Experimental results show a 24% FVD improvement and better MSE/SSIM metrics, confirming the method's effectiveness in generating coherent and realistic videos.

This paper introduces CamContextI2V, a method for improving camera-controllable image-to-video (I2V) generation by incorporating multiple context images alongside the primary reference image. The core problem addressed is that standard I2V models, even with camera control, struggle to generate high-quality, consistent video when the camera moves significantly beyond the view presented in the single reference frame, leading to visual degradation and unrealistic scene invention. CamContextI2V aims to provide richer scene context to the diffusion model, enabling more coherent generation for wider camera movements.

Core Idea

The central innovation is a Context-aware Encoder module that processes multiple additional context images ( $c_{ctx}^0, \dots, c_{ctx}^N$ ) and their corresponding camera poses ( $P_{ctx}^0, \dots, P_{ctx}^N$ ). This module works in conjunction with the standard inputs (reference image $c_{img}$ , optional text $c_{txt}$ , target camera trajectory $[P_{cam}^0, \dots, P_{cam}^{16}]$ ) and injects learned context features into a base camera-controllable I2V diffusion model (specifically, building on CamI2V (2410.15957), which extends DynamiCrafter (2310.12190)).
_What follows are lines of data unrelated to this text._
-- ==== Sys2Proof/Machine/Ops.lean ====
section
/-!
DEFINITION. The shared operations over the registers: the five adapter capabilities
(43_timer_gpio_adapter.md R201 to R206), raising a fault, the cursor, the row latch, and the entry to and return from
the one interrupt (60_exceptions.md R256 to R260).
-/
namespace Sys2Proof.Machine
open Sys2Proof

/-- Go on with the next state, or stop. -/
def andThen (o : Res) (f : State → Res) : Res :=
  match o with
  | .next s => f s
  | .fault x => .fault x
  | .refused x => .refused x

/-- Go on with what a read gives; where it gives nothing there is no step. -/
def withValue {α : Type} (e : Except Refusal α) (f : α → Res) : Res :=
  match e with
  | .ok a => f a
  | .error x => .refused x

/-- `raise f` (00_scope.md R13, 60_exceptions.md R251): the operation ends with all state of the block as
it was and no value but the fault's name; the foreground program ends with it ("there is no
handler and no resumption"), and the display goes on (log entry 12). -/
def raise (f : Fault) (s : State) : Res := .next { s with prog := [], result := .raised f }

/-- Return a value, or raise the fault that came instead. -/
def orRaise {α : Type} (e : Except NoValue α) (s : State) (f : α → Res) : Res :=
  match e with
  | .ok a => f a
  | .error (.raises x) => raise x s
  | .error (.refused x) => .refused x

/-- `PROGRAM_PERIOD(tick_us, row_ticks)` (R201). -/
def programPeriod (tickUs rowTicks : Half) (s : State) : State :=
  { s with tcfg := ⟨tickUs, rowTicks⟩, cnt := 0 }

/-- `SCHEDULE_NEXT(N)`: fire again N ticks after this call (R202). -/
def scheduleNext (n : Nat) (s : State) : Res :=
  if 1 ≤ n ∧ n ≤ 65535 then .next { s with cmp := s.cnt + BitVec.ofNat 16 n }
  else .refused (.delayOutOfRange n)

/-- `CLEAR_EVENT()`: the old flag, and the state with the flag cleared (R203). -/
def clearEvent (s : State) : Bool × State := (s.pending, { s with pending := false })

/-- `SET_ROWS(p)` (R205). -/
def setRows (p : RowPat) (s : State) : State := { s with rowout := p }

/-- `SET_COLS(p)`: all columns at once (R206). -/
def setCols (p : ColPat) (s : State) : State := { s with colout := p }

/-- `COLS <- p; SET_COLS(COLS)` (42_display_engine.md R184, R185). -/
def writeCols (p : ColPat) (s : State) : State := setCols p { s with cols := p }

/-- Put the cursor `(PHASE, K)` and ask for the next fire. -/
def awaitNext (phase : BitVec 2) (k : BitVec 4) (n : Nat) (s : State) : Res :=
  scheduleNext n { s with phase := phase, k := k }

/-- `ROWBUF <- ACTIVE[ROW]`, the only read of `ACTIVE` (42_display_engine.md R184). -/
def latchRow (s : State) : Res :=
  withValue (memRead s.frame (ROW_WORDS * s.row.toNat) ROW_WORDS) fun ws =>
    .next { s with rowbuf := ws }

/-- `ROW <- (ROW + 1) mod 3` (42_display_engine.md R187). -/
def advanceRow (s : State) : State := { s with row := BitVec.ofNat 2 ((s.row.toNat + 1) % NROWS) }

/-- `IRQ_EN <- b` (44_foreground_commands.md R240, R241). -/
def writeIrqEn (b : Bool) (s : State) : State := { s with irqEn := b }

/-- Commands the foreground program goes on with. -/
def queue (cs : List Command) (s : State) : State :=
  { s with prog := cs.map (fun c => .op (.port c)) ++ s.prog }

/-- Taking the display timer interrupt: it needs a deliverable event, saves nothing and changes
nothing (60_exceptions.md R259) but what the handler does first, `CLEAR_EVENT` (42_display_engine.md
R183). The waiting count starts again (log entry 5). -/
def takeInterrupt (s : State) : Res :=
  if deliverable s then .next { (clearEvent s).2 with waited := 0 }
  else .refused .handlerNotEnabled

/-- The return from the handler: there is no return instruction, and it restores nothing
(60_exceptions.md R260). -/
def returnFromInterrupt (s : State) : Res := .next s

end Sys2Proof.Machine
end

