-- ==== Sys2Proof/Machine/Foreground.lean ====
section
/-!
DEFINITION. The foreground commands (44_foreground_commands.md R230 to R241) and the two
pseudo-operations (30_encoding.md R107, R242).
-/
namespace Sys2Proof.Machine
open Sys2Proof

/-- Run a command's effect; before `INIT` it is refused (R233). -/
def onceInitialised (s : State) (o : Res) : Res :=
  if s.inited then o else .refused .notInitialised

/-- `NOP` (R232). -/
def execNop (s : State) : Res := .next s

/-- The registers the initializer writes before it asks for the first fire (R236). -/
def initRegisters (s : State) : State :=
  let s1 := programPeriod (BitVec.ofNat 16 TICK_US) (BitVec.ofNat 16 ROW_TICKS) s
  let s2 :=
    { s1 with
      frame := encodeFrame allOff
      rowbuf := encodeRow allOffRow
      row := 0
      phase := 0
      k := 0
      elapsed := 0
      cols := 0 }
  { setCols 0 (setRows 0 s2) with pending := false, waited := 0 }

/-- The bits the initializer sets last (R236). -/
def startRunning (s : State) : State := { s with run := true, irqEn := true, inited := true }

/-- `INIT` (R236): once only (U6). -/
def execInit (s : State) : Res :=
  if s.inited then .refused .alreadyInitialised
  else andThen (scheduleNext s.cfg.initDelay.toNat (initRegisters s)) fun t => .next (startRunning t)

/-- `COMPILE` (R237): admitted at any time; it reads and writes no state of the block. -/
def execCompile (img : Image) (s : State) : Res :=
  orRaise (compileFrame s.cfg img) s fun f => returnValue (.frame (encodeFrame f)) s

/-- `SET_FRAME` (R238): `MemWrite(FRAME, 0, 30, f)` in one step, for a well-formed frame. -/
def execSetFrame (f : List Word) (s : State) : Res :=
  onceInitialised s
    (if frameOk s.cfg.ncols f then .next { s with frame := f }
     else .refused .frameNotWellFormed)

/-- `STOP` (R239). -/
def execStop (s : State) : Res := onceInitialised s (.next { s with run := false })

/-- `IRQ_DISABLE` (R240). -/
def execIrqDisable (s : State) : Res := onceInitialised s (.next (writeIrqEn false s))

/-- `IRQ_ENABLE` (R241). -/
def execIrqEnable (s : State) : Res := onceInitialised s (.next (writeIrqEn true s))

/-- `CMD = 7` (R234; NOTES.md, Stops). -/
def execCmdReserved7 (_s : State) : Res := .refused .reservedCommand

/-- `show IMG` is `compile IMG -> tmp; set_frame tmp` (30_encoding.md R107): the step is the
`COMPILE`, and the program goes on with the `SET_FRAME` (log entry 9). -/
def execShowImage (img : Image) (s : State) : Res :=
  orRaise (compileFrame s.cfg img) s fun f =>
    returnValue (.frame (encodeFrame f)) (queue [setFrameCommand (encodeFrame f)] s)

/-- `set_frame_cs FRM` is `irq_disable; set_frame FRM; irq_enable` (R107, R242): the step is the
`IRQ_DISABLE`, and the program goes on with the other two (log entry 9), between which other agents
may move. -/
def execSetFrameCs (f : List Word) (s : State) : Res :=
  onceInitialised s (.next (queue [setFrameCommand f, bareCommand 6] (writeIrqEn false s)))

end Sys2Proof.Machine
end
Method Implementation Details

The Context-aware Encoder uses a dual-stream approach to process the context images:

Semantic Stream:
- Takes CLIP embeddings of the reference image, text prompt, and all context images ( $[\mathbf{F}_{img}, \mathbf{F}_{txt}, \mathbf{F}_{ctx}]$ ).
- Uses a query transformer ( $\mathcal{E}_{sem}$ ) with learnable latent query tokens ( $\mathbf{T}_{sem}$ ) to aggregate information across these modalities.
- Outputs a global semantic representation ( $\mathbf{F}_{sem}$ ) capturing high-level concepts.
- This stream is initialized from and fine-tuned based on DynamiCrafter's existing cross-modal attention mechanism.
Visual Stream:
- Focuses on providing detailed, pixel-level visual cues.
- Context images are first encoded into the latent space using the VAE encoder ( $\mathbf{Z}_{ctx} = [z_{ctx}^0, \dots, z_{ctx}^{N}]$ ).
- Introduces pixel-wise learnable context tokens $\mathbf{T}_{vis} \in \mathbb{R}^{T \times h \times w \times D}$ (where T=16 is video length, h, w are latent dimensions, D is feature dim). These tokens act as queries, one for each pixel location in each frame of the target video.
- Uses a query transformer ( $\mathcal{E}_{vis}$ ) to allow these tokens to retrieve features from the latent context frames $\mathbf{Z}_{ctx}$ .

* 3D Awareness (Epipolar Cross-Attention): This is a key component of the visual stream. * For each query token $t_i$ (representing pixel $(u,v)$ at target timestep $t$ ), its corresponding target camera pose $P_{cam}^t$ and the context poses $P_{ctx}^j$ are used to compute the epipolar line $l_{ij}$ in each latent context frame $z_{ctx}^j$ . * An epipolar mask $m$ is calculated based on the distance of pixels $(u', v')$ in the context latent features to their corresponding epipolar line. Pixels far from the line (distance > $\delta$ , where $\delta$ is half the latent diagonal) are masked out. * The cross-attention mechanism within $\mathcal{E}_{vis}$ is modified to incorporate this mask:

$EpiCrossAttn(q, k, v, m) = \text{softmax}(\frac{qk^\intercal}{\sqrt{d} \odot m})v$

* This forces query tokens to attend only to geometrically plausible regions in the context views, improving 3D consistency.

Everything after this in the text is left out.